God of justice and mercy, search us. Break our illusions. Uncover our fears. Reveal the ways we've benefitted from injustice, stayed silent, or supported harmful systems—even without meaning to. And lead us—however painfully, however beautifully—into the way everlasting. Amen.
Beautiful post Andy, - as a fellow sojourner leaving our western cult of individualism and the claustrophobic world of WASP imperial religion, I say a wholehearted ‘amen’ - may God grant us the humility, the wisdom and the courage to rediscover and to embrace the gospel.
I am sure you will agree that it is not an ‘either’ ‘or’ gospel, ie - either a deeply personal and individual one, or a communal and global one. To truly change the world, we must be changed within. Without doing our ‘shadow work’, embracing ‘ego death’ and ‘taking up our cross’ daily, we will inevitably become a part of the problem.

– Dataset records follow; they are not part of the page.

/-- The site number of an entry as the program names it. -/
def entSite (s : State) (b : Nat) (e : WaveEnt) : Nat :=
  e.site - (((s.site? b e.site).bind fun x => (s.ctx? b x.ctx).map (·.siteBase)).getD 0)

/-- What an sto asks of its page (R161, R188). -/
def onceNeed (x : Site) : Need := ⟨false, true, [2], some x.src⟩

/-- Where an sto's word lies, and the state its translation leaves; none where its site is gone. -/
def stoPlace (s : State) (b : Nat) (e : WaveEnt) : Except Ap (Option Loc × State) :=
  match s.site? b e.site with
  | none => .ok (none, s)
  | some x =>
    let g : XFor := .store e.gate e.ix
    if writeParked s b x.ctx e.addr g false then .error (.wait s)
    else
      match translateFor s b x.ctx e.addr x.phys (onceNeed x) with
      | .park => .error (.wait (parkWrite s b x.ctx e.addr g))
      | .busy => .error (.wait s)
      | .fault c l => .error (.stop c e.el e.slot (word e.addr, word (entSite s b e), word l, 0) s)
      | .poison a => .error (.stop 0x20 e.el e.slot (lpddrLoc a) s)
      | .ok l s => .ok (some l, s)

/-- The word of a location: home bay and slice offset. -/
def Loc.onceWord (l : Loc) : Nat × Nat := (l.home, (l.key - loftKey l.home 0) / 32 * 32)

/-- Is an entry a store that takes effect? -/
def WaveEnt.live (e : WaveEnt) (once : Bool) : Bool := !e.nul && e.kind == .store once

/-- The words of the stos that a bay has under way for a context. -/
def stosOut (y : Bay) (ctx : Nat) : List (Nat × Nat) :=
  (y.reqs.filter fun r => r.ctx == ctx && r.pkt.body 220 4 == 4).map fun r =>
    (r.home, r.pkt.body 136 52 % Config.sliceStep / 32 * 32)

/-- Words that other instances of a context in its region have been granted by this check and have still to write: the home answers for
them as for words that are present. -/
def grantedWords (s : State) (b ctx g ix : Nat) : List (Nat × Nat) :=
  match (s.ctx? b ctx).bind fun c => c.bound.map fun h => (c.part, h) with
  | none => []
  | some (n, h) =>
    (s.regionBays n ctx h).flatMap fun t =>
      stosOut (s.bay t) ctx ++ ((s.bay t).wave.filter fun e =>
        e.live true && !(t == b && e.gate == g && e.ix == ix) &&
          (s.inst? t e.gate e.ix).any fun i => i.ctx == ctx && i.applied != 0).filterMap fun e =>
        match stoPlace s t e with
        | .ok p => p.1.map (·.onceWord)
        | .error _ => none

/-- ONCE_REWRITE (R188): every sto of an instance against its word and against the sto before it; `seen` are the words taken. -/
def onceCheck (s : State) (b : Nat) : List WaveEnt → List (Nat × Nat) → Ap
  | [], _ => .done s
  | e :: es, seen =>
    match stoPlace s b e with
    | .error r => r
    | .ok (none, s) => onceCheck s b es seen
    | .ok (some l, s) =>
      let p := l.onceWord
      let ctx := ((s.site? b e.site).map (·.ctx)).getD 0
      if present (s.bay p.1) ctx p.2 || seen.contains p then
        .stop 0x16 e.el e.slot (word (e.addr / 32 * 32), word (entSite s b e), 0, 0) s
      else onceCheck s b es (p :: seen)

/-- The first index that does not ascend, lies beyond the window, or is of a unit that lies in no line (R163). -/
def badIndex (x : Site) : Option Nat → List (Nat × Nat) → Option Nat
  | _, [] => none
  | last, (i, _) :: l =>
    if last.any (fun p => i ≤ p) || x.wsize < 4 * i + 4 || (x.lineOf (x.wbase + 4 * i)).isNone then some i else badIndex x (some i) l

/-- SITE_RANGE of ZSKIP store entries (R170), over all entries of an instance. -/
def zskipCheck (s : State) (b : Nat) (es : List WaveEnt) : Ap :=
  let bad (k : Nat) : Option (WaveEnt × Nat) :=
    match s.site? b k with
    | none => none
    | some x =>
      let mine := es.filter fun e => e.site == k
      match badIndex x x.lastIdx (mine.flatMap zskipLanes), mine with
      | some i, e :: _ => some (e, x.wbase + 4 * i)
      | _, _ => none
  match (es.map (·.site)).eraseDups.findSome? bad with
  | none => .done s
  | some (e, a) => .stop 0x12 e.el e.slot (word a, word (entSite s b e), 4, 0) s

/-- All that is checked first. -/
def commitCheck (s : State) (b : Nat) (es : List WaveEnt) : Ap :=
  let sto := es.filter fun e => e.live true
  let granted := match sto with
    | [] => []
    | e :: _ => grantedWords s b (ctxOf s b e.gate e.ix) e.gate e.ix
  match onceCheck s b sto granted with
  | .done s => zskipCheck s b (es.filter fun e => e.live false && e.zskip)
  | r => r

/-! ## One entry -/

/-- Writes of an instance's commit that are not acknowledged (R183). -/
def writesOut (y : Bay) (g ix : Nat) : Nat := (y.reqs.filter fun r => r.goal == .store g ix).length

/-- How far the entry at hand has come: none, its buffer written, its write issued. -/
def setWr (s : State) (e : WaveEnt) (b : Nat) (v : Option Bool) : State := s.modInst b e.gate e.ix fun i => { i with wr := v }
def wrOf (s : State) (b : Nat) (e : WaveEnt) : Option Bool := (s.inst? b e.gate e.ix).bind (·.wr)

/-- Write a word once at its home (R188): its other bytes are zero, it is present, its queued readers are answered. -/
def performOnce (s : State) (home ctx o : Nat) (bs : List Byte) (poi : List Bool) : State :=
  let w := o / 32 * 32
  let l : Loc := ⟨loftKey home w, home, 0, 0, 2, 0, none⟩
  let inside (i : Nat) : Bool := o % 32 ≤ i && i < o % 32 + bs.length
  let s := homeWrite s none l.key ((List.range 32).map fun i => if inside i then bs.getD (i - o % 32) 0 else 0)
    ((List.range 32).map fun i => inside i && poi.getD (i - o % 32) false)
  answerReaders ((noteDirty s ctx l 32).modBay home fun y => setPresent y ctx w) home ctx w

/-- The poisoned bytes of an entry, from place `o` on. -/
def WaveEnt.marks (e : WaveEnt) (o n : Nat) : List Bool := (List.range n).map fun i => e.poi.getD (o + i) false

/-- The scope at which an entry's write is performed: its own for a release, else bay (R187). -/
def WaveEnt.at (e : WaveEnt) : Nat := if e.ord = .rel then e.scope else 1

/-- Issue the writes of a run of an entry's bytes, of which `poi` are poisoned, granule by granule; a full poison directory stalls the
site's write engine (R380). -/
def issueRun (b : Nat) (x : Site) (e : WaveEnt) (bs : List Byte) (poi : List Bool) : List (Nat × Nat × Nat) → State → Ap
  | [], s => .done s
  | p :: ps, s =>
    let g : XFor := .store e.gate e.ix
    let r := writeRun s b x.ctx x.node p.1 e.at x.phys (writeNeed x) ((bs.drop p.2.1).take p.2.2) ((poi.drop p.2.1).take p.2.2)
      (.store e.gate e.ix) g
    match r with
    | .done s => issueRun b x e bs poi ps s
    | .wait s => .wait s
    | .full a => .wait (engineFault s b e.site true 0x20 (lpddrLoc a) true)
    | r => match r.details p.1 (entSite s b e) with
      | some d => .stop d.1 e.el e.slot d.2.1 s
      | none => .done s

/-- Perform bytes of an entry at their home (R187). -/
def performRun (s : State) (b : Nat) (x : Site) (e : WaveEnt) (a : Nat) (bs : List Byte) (poi : List Bool) : Ap :=
  issueRun b x e bs poi (cutRun (bs.length / 64 + 2) a 0 bs.length) s

/-- Send an sto to its home (R182, R188). -/
def performSto (s : State) (b : Nat) (x : Site) (e : WaveEnt) : Ap :=
  match stoPlace s b e with
  | .error r => r
  | .ok (none, s) => .done s
  | .ok (some l, s) =>
    .done (issueReq s b
      { unit := x.node, rqid := 0, home := l.homeNo
        pkt := { reqPacket b x.ctx l 4 0 0 e.data.length x.node e.at 0 0 e.data with
          marks := (List.range e.data.length).filter fun i => e.poi.getD i false }
        sent := false, goal := .store e.gate e.ix, since := (s.bay b).clk, ctx := x.ctx, deferred := false, dead := false
        va := if x.phys then none else some e.addr })

/-- After a write is issued: a release waits until it is performed (R187). -/
def performed (b : Nat) (e : WaveEnt) (r : Ap) : Ap :=
  match r with
  | .done s =>
    if e.ord != .rel then .done (setWr s e b none)
    else if writesOut (s.bay b) e.gate e.ix = 0 then .done (setWr s e b none)
    else .wait (setWr s e b (some true))
  | r => r

/-- A buffer takes an entry's bytes, with the siblings (R177, R187), and lines that have become whole are written back (R171); DIRTY, or
FULL when they go to the home at once. The access opens a life if none is open (R176). -/
def bufferBytes (s : State) (b k g ix a : Nat) (bs : List Byte) (poi : List Bool) (dirty : Bool) : Option State :=
  let key := ((s.site? b k).map fun x => x.lifeKey (widthsOf s b g ix) (tagOf s b g ix)).getD 0
  let s := openLife s b k key
  match s.site? b k with
  | none => some s
  | some x =>
    let base := (x.lineOf a).getD 0
    match storeBuf s b k base with
    | (none, _) => none
    | (some i, s) =>
      let o := (x.offsetIn base a).getD 0
      let s := touchBuf (modBuf s b k i fun u =>
        let u := (putStore u o bs dirty).mark o poi
        { u with st := if dirty || u.st == .dirty then .dirty else if u.st == .filling then .filling else .full }) b k i
      some (wholeLines (directoryUpdate s b k a bs poi) b k)

/-- The state in which a buffer was sought and none is free yet. -/
def seekBuf (s : State) (b k a : Nat) : State := (storeBuf s b k (((s.site? b k).bind fun x => x.lineOf a).getD 0)).2

/-- A buffered store (R187): the buffer and the siblings, then the home for a release or WB = 0. -/
def applyBuffered (s : State) (b : Nat) (x : Site) (e : WaveEnt) : Ap :=
  let now := e.ord == .rel || !x.wb
  let home (s : State) : Ap := performed b e (performRun s b x e e.addr e.data (e.marks 0 e.data.length))
  match wrOf s b e with
  | some false => home s
  | _ =>
    match bufferBytes s b e.site e.gate e.ix e.addr e.data (e.marks 0 e.data.length) (!now) with
    | none => .wait (seekBuf s b e.site e.addr)
    | some s => if now then home (setWr s e b (some false)) else .done s

/-- A store to the home alone (R172, R188). -/
def applyHome (s : State) (b : Nat) (x : Site) (e : WaveEnt) (once : Bool) : Ap :=
  performed b e (if once then performSto s b x e else performRun s b x e e.addr e.data (e.marks 0 e.data.length))

/-- Complete the lines that end before an address; at most as many as the window has (R170). -/
def zskipLines (b k a scope : Nat) : Nat → State → Bool × State
  | 0, s => (true, s)
  | n + 1, s =>
    match s.site? b k with
    | none => (true, s)
    | some x =>
      match x.windowLines[x.zdone]? with
      | none => (true, s)
      | some base =>
        if a ≤ x.byteAt base (x.lineLen - 1) then (true, s)
        else
          let q := zskipLine s b k base scope false
          if q.1 then
            zskipLines b k a scope n (q.2.modSite b k fun x => { x with zdone := x.zdone + 1, zpart := x.zpart.filter (· != base) })
          else q

/-- Apply one lane of a ZSKIP store: the lines before it are completed, the buffer and the siblings take it, then the home for a release
or WB = 0. A lane applied before is left alone, or has its write to issue. -/
def zskipLane (s : State) (b : Nat) (e : WaveEnt) (idx v : Nat) : Ap :=
  match s.site? b e.site with
  | none => .done s
  | some x =>
    let a := x.wbase + 4 * idx
    let now := e.ord == .rel || !x.wb
    let poi := List.replicate 4 (e.poi.any id)
    let home (s : State) : Ap :=
      match performRun s b x e a (leBytes 4 v) poi with
      | .done s => .done (setWr s e b none)
      | r => r
    if x.lastIdx.any (fun l => idx ≤ l) then
      if x.lastIdx = some idx ∧ wrOf s b e = some false then home s else .done s
    else
      let q := zskipLines b e.site a e.at (x.windowLines.length + 1) s
      if !q.1 then .wait q.2
      else
        match bufferBytes q.2 b e.site e.gate e.ix a (leBytes 4 v) poi (!now) with
        | none => .wait (seekBuf q.2 b e.site a)
        | some s =>
          let s := s.modSite b e.site fun x => { x with lastIdx := some idx }
          if now then home (setWr s e b (some false)) else .done s

/-- The lanes of a ZSKIP store entry, in order. -/
def zskipAll (b : Nat) (e : WaveEnt) : List (Nat × Nat) → State → Ap
  | [], s => .done s
  | p :: ps, s =>
    match zskipLane s b e p.1 p.2 with
    | .done s => zskipAll b e ps s
    | r => r

/-- A ZSKIP store entry (R170, R187). -/
def applyZskip (s : State) (b : Nat) (e : WaveEnt) : Ap := performed b e (zskipAll b e (zskipLanes e) s)

def ofTry (r : Bool × State) : Ap := if r.1 then .done r.2 else .wait r.2

/-- Apply a store (R187): a release comes after every lower entry is performed and after its release actions; one whose write is out only
waits for it. -/
def applyStore (s : State) (b ctx : Nat) (e : WaveEnt) (once : Bool) : Ap :=
  if wrOf s b e = some true then
    if writesOut (s.bay b) e.gate e.ix = 0 then .done (setWr s e b none) else .wait s
  else if e.ord = .rel ∧ writesOut (s.bay b) e.gate e.ix ≠ 0 then .wait s
  else
    let q := if e.ord = .rel ∧ wrOf s b e = none then releaseActions s b ctx e.scope else (true, s)
    if !q.1 then .wait q.2
    else
      match q.2.site? b e.site with
      | none => .done q.2
      | some x =>
        if e.zskip then applyZskip q.2 b e
        else if once || x.ordered then applyHome q.2 b x e once
        else applyBuffered q.2 b x e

I believe in a ‘personal Jesus’ - but in my experience, evangelicalism and Protestantism in general has so constrained and corrupted that relationship that we have created an insular, self absorbed pseudo-spiritual reality where very little light can penetrate - love and truth will always challenge us, expand our horizons in love, and shatter our illusions.
‘It was for freedom that Christ has set us free’ - and that ain’t never ‘comfortable’, for sure.
But, as we learn to trust, it gets more and more exciting.
Thanks be to God.
Beautiful post Andy, - as a fellow sojourner leaving our western cult of individualism and the claustrophobic world of WASP imperial religion, I say a wholehearted ‘amen’ - may God grant us the humility, the wisdom and the courage to rediscover and to embrace the gospel.